6. If there is a "kingdom now," why did the disciples ask "Is this the time of the restoration of the kingdom?" and why did Jesus say, "It is not for you to know the time"? If there is a "kingdom now," it seems that Jesus should have said, "You are in it," or will be tomorrow (or whatever the precise timing was between Acts 1:5-8 and Acts 2. The very fact that the disciples asked about a "restoration of the kingdom to Israel" means that 1) their understanding of the kingdom was drawn from the OT, and that three and one-half years of walking with Jesus had not disabused them of that notion. Furthermore, in the face of an explicit question, Jesus did nothing to disabuse them of the notion of a restored OT kingdom, rather than a present kingdom, or a "already" kingdom. Admittedly, I have not read everyone's attempt to answer this, but I have yet to read one that is convincing to me.
7. If there is a kingdom now, why do we not see kingdom acts? In my opinion, the "kingdom now" proponents are very loose when it comes to arguing for the characteristics of the kingdom prophesied in the OT. There is no worldwide peace while the nations gather in submission to the King. There are not great miracles (actual miracles, not healing someone's back out in TVLand). Most recognize this. The question is, Why doesn't it carry more weight than it does? Why do we so easily dismiss these prophecies for the sake of finding a kingdom now? When Christ was on earth, he was doing kingdom acts. And when he left, those kingdom acts went with him, with the exception of a short stint in the apostolic era for the purpose of confirming the message (cf. Heb 2:4).

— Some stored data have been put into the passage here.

-- ==== Sys2Proof/Machine/Step.lean ====
section
/-! DEFINITION. One step of the block: the command at the front of the queue, or an idle tick (log 1). -/

namespace Sys2Proof.Machine

/-- An empty queue: TBK counts one nanosecond while the device runs (R727, log 1, log 5). -/
def State.idle (s : State) : State := if s.up then { s with tbk := s.tbk + 1 } else s

/-- One step: the command at the front of the queue executes with the queue's rest. -/
def step (s : State) : Host.Outcome State Fault Refusal :=
  match s.pending with
  | [] => .next s.idle
  | c :: rest => exec c { s with pending := rest }

/-- The state with a command in front of its queue. -/
def State.withFront (s : State) (c : Instr) : State := { s with pending := c :: s.pending }

/-- The state with the command that a word spells in front of its queue; unchanged where the word spells none. -/
def State.withFetchWord (s : State) (nbits w : Nat) : State :=
  match decodeTableWord nbits w with
  | none => s
  | some c => s.withFront c

end Sys2Proof.Machine
end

8. When Jesus told the Pharisees that the kingdom would be taken from them and given to a nation (ethnos) producing the fruit of it, who is that? I think the ethnos to whom it is given is the people prophesied of in Zechariah 12, who look on the one whom they pierce and mourn. This prophecy is seen fulfilled in John 19:37 when Jesus was pierced, and Revelation 1:7 where the nations mourn over him when they see him coming on the clouds. This is a kingdom prophecy that is future, not past or present. The piercing has already taken place. The looking has not. Yet that is the precursor to the kingdom, it seems to me, since the Son of Man coming in the clouds is the Son of Man coming in his kingdom.
The upshot of all this is that I think it is undeniable that there is a future millennial kingdom on earth in which ethnic Israel will be restored to a position of honor after having repented and accepted Christ as their Messiah. And I see no reason to try to shoehorn that kingdom into the present age. I don't think the apostles said it was "now." I think the OT descriptions specifically preclude it from being "now," given that what they said would accompany the kingdom is nowhere to be found.
This is not a matter of orthodoxy, but is a matter of accuracy. Until I find answers to the reasons I have listed, I will have a hard time switching my position.
Lastly, on the issue of pursuit of social justice issues, I tend to believe that the church and Christians do not do enough in that arena. We should do more, but let's not do it because of the kingdom (as Keller, et al would do). That creates far too many theological problems. Let's do it because the NT tells us to, and because we believe the Bible does have transforming effects in people's lives. (I will write later to defend that more since this is already quite long enough.)